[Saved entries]
-- ==== Sys2Proof/Machine/Step.lean ====
section
/-! DEFINITION. One step: a host command is accepted, or one transceiver operation of the running transmission is done
(92_eei_decisions.md D1). -/

namespace Sys2Proof.Machine

/-- One step of the machine. -/
def step (s : State) : Host.Outcome State Fault Refusal :=
  match s.fetch with
  | .nothing => .next s
  | .words ws s' =>
    match decode s.cfg ws with
    | .ok i => exec i s'
    | .error e => .refused (.notWords e)

/-- The machine with a table row's bits where the next step fetches its instruction (log 13). -/
def State.withFetchWord (s : State) (nbits w : Nat) : State :=
  match tableWords nbits w with
  | some ws => s.place ws
  | none => s

end Sys2Proof.Machine
end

The problem — Lines from the one with "(log 13). -/" through the end of the data: set these down exactly, including both ends and nothing more.

Solution —
/-- The machine with a table row's bits where the next step fetches its instruction (log 13). -/
def State.withFetchWord (s : State) (nbits w : Nat) : State :=
  match tableWords nbits w with
  | some ws => s.place ws
  | none => s

end Sys2Proof.Machine
end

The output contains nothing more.